Dr. Marion Horovitz knew that buying a coffee and danish from Starbucks every single day was bad for her health, her weight, and her pocket book, but still she did it. Everyone needed a little vice, just to keep their lives from being boring. So every day, rain or shine, it was out the back door, up the block, and back down the alley to her corner apartment/office.

Usually it was a quiet walk, if a little fragrant when the trash was ripe. But this time she thought she heard someone making that sniffling gulp that meant they’d been doing a lot of crying. She didn’t have an appointment set for the day, but maybe it was a referral, or someone who had seen her ad in the yellow pages.

She picked up her pace as she rounded the corner... then stopped short. Oy, vey! It was that exhausting young man with the food fixation. Years of training had taught Dr. Horovitz that all mental conditions were treatable illnesses, all patients could be aided to live a normal life. But that boy was just plain meschugena!

Worse, nobody knew who he was. Paul’s real referral had shown up three hours later, and discreet inquiries around town hadn’t turned up a single person who’d treated this man before. It was if he’d just dropped out of the sky.

He was talking softly but earnestly to a young woman, one hand holding her arm while the other brushed tears from her face. She wondered if this was the woman he wanted to marry or eat.

She should stop. She should offer to help.
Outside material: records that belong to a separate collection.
-- ==== Sys2Proof/Proofs/StatusEnds.lean ====
section
/-! PROOFS. The end of a status write (O33) and the group boundary (O34). -/

namespace Sys2Proof.Machine

variable {s : State}

/-! ### The end of a status write with nothing held -/

theorem exec_statusWriteDone {w : StatusWrite} {st : StatusStage} {body : List Byte} {ok : Bool}
    (hj : s.ec.job = some { job := .status w st body, ended := true, ok := ok }) :
    exec .statusWriteDone s = finish (statusEnded w ok s) := by
  show execStatusWriteDone s = _
  unfold execStatusWriteDone
  rw [hj]

theorem kick_kick (s : State) : kick (kick s) = kick s := by
  cases hj : (kick s).ec.job with
  | none => exact kick_of_empty (controllerSettled_kick s hj)
  | some j => exact kick_of_job (by rw [hj]; rfl)

/-- R143: with nothing held the engine's own turn is all that follows. -/
theorem statusEnded_noneHeld {w : StatusWrite} {ok : Bool} (h : s.reg.held = []) :
    statusEnded w ok s = statusDone w ok s := by
  rw [statusEnded_eq, drainHeld_nil (by rw [held_statusDone, h])]
  exact kick_kick _

/-- R143, R147: a status write has ended and its events are set. -/
def State.statusOver (e : BitVec 10) (s : State) : State :=
  { s with reg := { s.reg with events := s.reg.events ||| e }, ec := { s.ec with job := none } }

theorem statusDone_ok (w : StatusWrite) (s : State) :
    statusDone w true s = kick (continueAfter w.after (s.statusOver (w.onEnd ||| w.onSuccess))) := rfl

theorem statusDone_failed (w : StatusWrite) (s : State) :
    statusDone w false s = kick (statusFail w (s.statusOver w.onEnd)) := by
  have hnone : w.onEnd ||| eventWhen false w.onSuccess = w.onEnd := BitVec.or_zero
  unfold statusDone
  rw [hnone]
  rfl

theorem statusOver_or (e e' : BitVec 10) (s : State) :
    { s.statusOver e with reg := { (s.statusOver e).reg with events := (s.statusOver e).reg.events ||| e' } } =
      s.statusOver (e ||| e') := by
  unfold State.statusOver
  rw [BitVec.or_assoc]

/-- The held list as a statement spells it out. -/
theorem statusOver_noneHeld {e : BitVec 10} (h : s.reg.held = []) : s.statusOver e =
    { s with reg := { s.reg with events := s.reg.events ||| e, held := [] }, ec := { s.ec with job := none } } := by
  unfold State.statusOver
  rw [← h]

theorem settle_kick_quiet (hq : s.ec.queue = []) (hp : s.PortSettled) : settle (kick s) = s := by
  rw [kick_of_empty hq, settle_of_portSettled hp]

theorem settle_kick_beginLook (hq : s.ec.queue = []) (hp : s.PortSettled) (hw : s.work = none)
    (hok : accessOk (recordReadReq s.ec.cursor) s.window = true) : settle (kick (beginLook s)) = s.lookBegun := by
  rw [kick_beginLook hq hw, settle_beginLook hp hw hok]

/-! ### A status write that has failed -/

theorem statusFail_halted {w : StatusWrite} (h : s.ec.engine = .halted) : statusFail w s = s := by
  unfold statusFail
  exact if_pos h

theorem statusFail_group {w : StatusWrite} {last : Nat} (h : s.ec.engine ≠ .halted) (hl : s.groupLast = some last) :
    statusFail w s = if w.after = .boundary then boundaryStart (holdStatusHalt last s) else holdStatusHalt last s := by
  unfold statusFail
  rw [if_neg h, hl]

theorem statusFail_look {w : StatusWrite} (h : s.ec.engine ≠ .halted) (hl : s.groupLast = none) :
    statusFail w s = if s.haltCalled = true then { s with ec := { s.ec with statusFailed := true } }
      else haltUnreported .statusWrite w.cursorAtStart (abandonLook s) := by
  unfold statusFail
  rw [if_neg h, hl]
  rfl

/-- R144, R161: a halt without a status write; an access of the look may still run in the Port. -/
theorem haltUnreported_leftWork {reason : HaltReason} {record : Nat} (hq : s.ec.queue = []) :
    haltUnreported reason record s =
      { State.halted reason record { s with reg := { s.reg with events := s.reg.events ||| evHalt } } with
        work := leftWork s.work } := by
  simp only [haltUnreported, haltWith, clearAssembly, State.setEvents, State.mapReg, State.mapEc, dropQueue,
    State.setWork, State.mapChain, hq, State.halted, State.lookEnded, Controller.quiet, List.foldl]

theorem abandonLook_free (hw : s.work = none) (hu : s.chain.unterminated = none) : abandonLook s = s := by
  have hf : s.faultsWritten = false := by simp [State.faultsWritten, hu]
  have he : s.ec.eventsDue ||| endedOrphan s.work = s.ec.eventsDue := by rw [hw]; exact BitVec.or_zero
  unfold abandonLook
  rw [hf]
  simp only [Bool.false_eq_true, if_false, State.setWork, State.mapEc, hw, abandonWork]
  rw [← hw, he]

/-- R144: the halt of a status write that failed during a look, which ends with the access left in the Port. -/
theorem settle_kick_statusFail_look {w : StatusWrite} (h : s.ec.engine ≠ .halted) (hl : s.groupLast = none)
    (hq : s.ec.queue = []) (hp : s.PortSettled) (hw : s.work = none) (hu : s.chain.unterminated = none) :
    settle (kick (statusFail w s)) = State.halted .statusWrite w.cursorAtStart
      { s with reg := { s.reg with events := s.reg.events ||| evHalt } } := by
  have hc : s.haltCalled = false := by simp [State.haltCalled, hw, hu]
  rw [statusFail_look h hl, if_neg (by rw [hc]; exact Bool.false_ne_true), abandonLook_free hw hu,
    haltUnreported_eq hq hw]
  exact settle_kick_quiet hq hp

/-- R142, R146, R147: the same during the last fault write of an unterminated group, which is counted. -/
theorem settle_kick_statusFail_unterminated {w : StatusWrite} {off second : Nat} {done good : Bool}
    {data : List Byte} {at_ : Word} (h : s.ec.engine ≠ .halted) (hl : s.groupLast = none)
    (hq : s.ec.queue = []) (hp : s.PortSettled)
    (hw : s.work = some { job := .recordWrite .unterminated off, ended := done, ok := good, data := data
                          endedAt := at_ })
    (hgood : done = true → good = true)
    (hu : s.chain.unterminated = some { todo := [], second := second, failed := none }) :
    settle (kick (statusFail w s)) =
      { State.halted .statusWrite w.cursorAtStart { s with
          reg := { s.reg with events := s.reg.events ||| evHalt }
          ec := { s.ec with framesFaulted := s.ec.framesFaulted + 1
                            lastFrameNumber := BitVec.ofNat 32 s.frame.fields.frameNumber
                            eventsDue := s.ec.eventsDue ||| evRecordFault } } with
        work := if done then none else some { job := .abandoned none } } := by
  have hc : s.haltCalled = false := by
    rw [State.haltCalled, hw, hu]
    cases done <;> simp_all
  have hf : s.faultsWritten = true := by simp [State.faultsWritten, hu]
  have he : ∀ e : BitVec 10, e ||| endedOrphan s.work = e := by
    intro e
    rw [hw]
    cases done <;> cases good <;> exact BitVec.or_zero
  rw [statusFail_look h hl, if_neg (by rw [hc]; exact Bool.false_ne_true), haltUnreported_leftWork (by
    unfold abandonLook; rw [hf]; exact hq)]
  rw [settle_kick_quiet (by unfold abandonLook; rw [hf]; exact hq) (by unfold abandonLook; rw [hf]; exact hp)]
  unfold abandonLook
  rw [hf]
  dsimp only [countUnterminated, State.mapEc, State.setWork, if_true]
  rw [he, hw]
  cases done <;> rfl

theorem groupLast_none (hf : s.chain.flight.inFlight = false) (hb : s.ec.boundaryLast = none) :
    s.groupLast = none := by
  rw [State.groupLast, hf]
  exact hb

theorem groupLast_boundary {last : Nat} (hf : s.chain.flight.inFlight = false) (hb : s.ec.boundaryLast = some last) :
    s.groupLast = some last := by
  rw [State.groupLast, hf]
  exact hb

/-- R113, R144: the last main-chain record, the FRAME when the list is empty. -/
theorem lastMain_eq (s : State) : s.chain.group.lastMain = match s.chain.group.mainList.getLast? with
    | some m => m.offset
    | none => s.frame.offset := by
  unfold Group.lastMain State.frame
  cases s.chain.group.frame <;> rfl

theorem retirementFailed_iff (s : State) :
    s.retirementFailed = true ↔ ∃ v todo, s.work = some v ∧ v.job = .retire todo true := by
  unfold State.retirementFailed
  split
  next todo failed _ _ _ _ hw =>
    rw [hw]
    constructor
    · rintro rfl
      exact ⟨_, _, rfl, rfl⟩
    · rintro ⟨v, t, hv, ht⟩
      obtain rfl := Option.some.inj hv
      cases ht
      rfl
  next hne =>
    refine iff_of_false Bool.false_ne_true ?_
    rintro ⟨⟨job, e, o, d, a⟩, t, hv, rfl⟩
    exact hne _ _ _ _ _ _ hv

/-- R144: with a group in flight the halt is held. -/
theorem holdStatusHalt_eq {last : Nat} {reason : HaltReason}
    (h : s.retirementFailed = true ∧ reason = .recordWrite ∨ s.retirementFailed = false ∧ reason = .statusWrite) :
    holdStatusHalt last s = { s with ec := { s.ec with
      heldHalt := s.ec.heldHalt.or (some (reason, last)), statusFailed := true } } := by
  unfold holdStatusHalt
  rcases h with ⟨hr, rfl⟩ | ⟨hr, rfl⟩ <;> rw [hr] <;> rfl

theorem haltCalled_iff (s : State) : s.haltCalled = true ↔
    (∃ v, s.work = some v ∧ v.ended = true ∧ v.ok = false) ∨
      (∃ v, s.chain.unterminated = some v ∧ v.failed.isSome = true) := by
  unfold State.haltCalled
  cases s.work <;> cases s.chain.unterminated <;> simp

/-! ### What was held -/

/-- A held access is judged as soon as no status write is in progress (R143). -/
theorem drainHeld_cons {h : Held} {rest : List Held} (hh : s.reg.held = h :: rest) :
    drainHeld s = judgeAll rest (judgeHeld h { s with reg := { s.reg with held := [] } }) := by
  unfold drainHeld
  rw [hh]
  rfl

theorem actStop_parked (he : s.ec.engine = .parked) (hj : s.ec.job = none) (hq : s.ec.queue = [])
    (hw : s.work = none) : actStop s = requestStatus { onSuccess := evStopped } s.stopped := by
  unfold actStop
  rw [he]
  dsimp only
  rw [stopParked, if_neg (by simp [hw, State.configBusy, hj, hq]), enterStopped_free hw]

theorem wake_parked (he : s.ec.engine = .parked) (hj : s.ec.job = none) (hq : s.ec.queue = []) (hw : s.work = none) :
    wake s = beginLook s := by
  unfold wake wakeNow
  rw [if_neg (by simp [State.statusInFlight, hj]), if_pos he, if_neg (by simp [hw, State.configBusy, hj, hq])]

theorem statusInFlight_requestStatus {w : StatusWrite} (hj : s.ec.job = none) (hq : s.ec.queue = []) :
    (requestStatus w s).statusInFlight = true := by
  rw [requestStatus_submit hj hq]
  rfl

/-- A status write asked for takes nothing from the held list. -/
theorem requestStatus_held {w : StatusWrite} {held : List Held} (hj : s.ec.job = none) (hq : s.ec.queue = []) :
    { requestStatus w s with reg := { (requestStatus w s).reg with held := held } } =
      requestStatus w { s with reg := { s.reg with held := held } } := by
  rw [requestStatus_submit hj hq, requestStatus_submit (by exact hj) (by exact hq)]
  rfl

/-- R143, R150: a STOP held in PARKED stops the engine, and the rest stays held. -/
theorem drainHeld_stop {rest : List Held} (hr : s.reg.inReset = false) (he : s.ec.engine = .parked)
    (hj : s.ec.job = none) (hq : s.ec.queue = []) (hw : s.work = none)
    (hh : s.reg.held = .access .stop :: rest) (hrest : rest.all Held.waits = true) :
    drainHeld s = requestStatus { onSuccess := evStopped }
      ({ s with reg := { s.reg with held := rest } } : State).stopped := by
  have hjudge : judgeHeld (.access .stop) { s with reg := { s.reg with held := [] } } =
      requestStatus { onSuccess := evStopped } ({ s with reg := { s.reg with held := [] } } : State).stopped :=
    (takeAccess_judged (s := { s with reg := { s.reg with held := [] } })
      (accessWaits_of_open ⟨hr, by simp [State.statusInFlight, hj]⟩ _)).trans (actStop_parked he hj hq hw)
  have hreg : (requestStatus { onSuccess := evStopped }
      ({ s with reg := { s.reg with held := [] } } : State).stopped).reg = { s.reg with held := [] } :=
    requestStatus_reg
  rw [drainHeld_cons hh, hjudge, judgeAll_waits (by rw [hreg]; exact hr)
    (statusInFlight_requestStatus (by exact hj) (by exact hq)) hrest, requestStatus_held (by exact hj) (by exact hq),
    hreg]
  rfl

theorem drainHeld_wake (hr : s.reg.inReset = false) (he : s.ec.engine = .parked) (hj : s.ec.job = none)
    (hq : s.ec.queue = []) (hw : s.work = none) (hh : s.reg.held = [.wake]) :
    drainHeld s = beginLook { s with reg := { s.reg with held := [] } } := by
  rw [drainHeld_cons hh]
  unfold judgeAll judgeHeld
  dsimp only
  rw [if_neg (by rw [hr]; exact Bool.false_ne_true)]
  exact wake_parked (by exact he) (by exact hj) (by exact hq) (by exact hw)

/-- Settles O33: with nothing held the end is `statusDone`, whose branches are those of `continueAfter` and
`statusFail`; what is held is judged after it. -/
theorem statusWriteEnds : Obligations.StatusWriteEnds := by
  unfold Obligations.StatusWriteEnds
  intro w st body ok s hj hq hw hp u
  rw [exec_statusWriteDone hj]
  refine ⟨fun hheld => ?_, fun hr hok ha he hwork => ?_⟩
  · have hu : ∀ e, u e [] = s.statusOver e := fun e => (statusOver_noneHeld hheld).symm
    rw [statusEnded_noneHeld hheld]
    refine ⟨fun hok ha => ?_, fun hok resume ha => ?_, fun hok ha hwork hacc => ?_, fun hok he => ?_,
      fun hok he hf hb hwork hun => ?_, fun off second done good data at_ hok he hf hb hwork hgood hun => ?_,
      fun hok he hf hb hcall => ?_, fun hok he hf ha reason hreason => ?_⟩
    · rw [hu, hok, statusDone_ok, ha]
      exact congrArg Host.Outcome.next (settle_kick_quiet (by exact hq) (by exact hp))
    · rw [hu, hok, statusDone_ok, ha]
      exact congrArg Host.Outcome.next (settle_kick_requestConfig ⟨rfl, hq, hw, hp⟩)
    · rw [hu, hok, statusDone_ok, ha]
      exact congrArg Host.Outcome.next
        (settle_kick_beginLook (by exact hq) (by exact hp) (by exact hwork) (by exact hacc))
    · rw [hu, hok, statusDone_failed, statusFail_halted (by exact he)]
      exact congrArg Host.Outcome.next (settle_kick_quiet (by exact hq) (by exact hp))
    · rw [hu, hok, statusDone_failed, ← statusOver_or]
      exact congrArg Host.Outcome.next (settle_kick_statusFail_look (by exact he)
        (groupLast_none (by exact hf) (by exact hb)) (by exact hq) (by exact hp) (by exact hwork) (by exact hun))
    · intro v
      have hv : v = s.statusOver (w.onEnd ||| evHalt) := hu _
      rw [hv, hok, statusDone_failed, ← statusOver_or]
      exact congrArg Host.Outcome.next (settle_kick_statusFail_unterminated (by exact he)
        (groupLast_none (by exact hf) (by exact hb)) (by exact hq) (by exact hp) (by exact hwork) hgood
        (by exact hun))
    · rw [hu, hok, statusDone_failed, statusFail_look (by exact he) (groupLast_none (by exact hf) (by exact hb)),
        if_pos (show (s.statusOver w.onEnd).haltCalled = true from (haltCalled_iff s).mpr hcall)]
      exact congrArg Host.Outcome.next (settle_kick_quiet (by exact hq) (by exact hp))
    · have hfailed := retirementFailed_iff s
      rw [hu, hok, statusDone_failed, statusFail_group (by exact he) (if_pos (by exact hf)), if_neg (by exact ha),
        holdStatusHalt_eq (s := s.statusOver w.onEnd) (hreason.imp (.imp_left hfailed.mpr)
          (.imp_left fun h => Bool.eq_false_iff.mpr (mt hfailed.mp h))), lastMain_eq]
      exact congrArg Host.Outcome.next (settle_kick_quiet (by exact hq) (by exact hp))
  · have hdone : statusDone w ok s = s.statusOver (w.onEnd ||| w.onSuccess) := by
      rw [hok, statusDone_ok, ha]
      exact kick_of_empty (by exact hq)
    rw [statusEnded_eq, hdone]
    refine ⟨fun rest hh hrest => ?_, fun hh hacc => ?_⟩
    · rw [drainHeld_stop (s := s.statusOver _) hr he rfl hq hwork hh hrest]
      exact congrArg Host.Outcome.next
        (settle_kick_requestStatus (before := none) (by rfl) (by exact hq) (by exact hw) (by exact hp))
    · rw [drainHeld_wake (s := s.statusOver _) hr he rfl hq hwork hh]
      exact congrArg Host.Outcome.next
        (settle_kick_beginLook (by exact hq) (by exact hp) (by exact hwork) (by exact hacc))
Obviously, there was a problem here, and she doubted that the nutcase-er, young man-would be much support. He had too many problems of his own. But he’d been so tiring, and he hadn’t even paid. Even while she called herself a coward, Dr. Horovitz turned quietly to sneak away.

Too late. His nostrils flared, as if he were some sort of animal, and his whole body wrenched around to follow his nose. “Doc!” He sounded delighted, and bounded up the alley to greet her, towing the young girl by the hand. “Doc, you’re just the person we should see!”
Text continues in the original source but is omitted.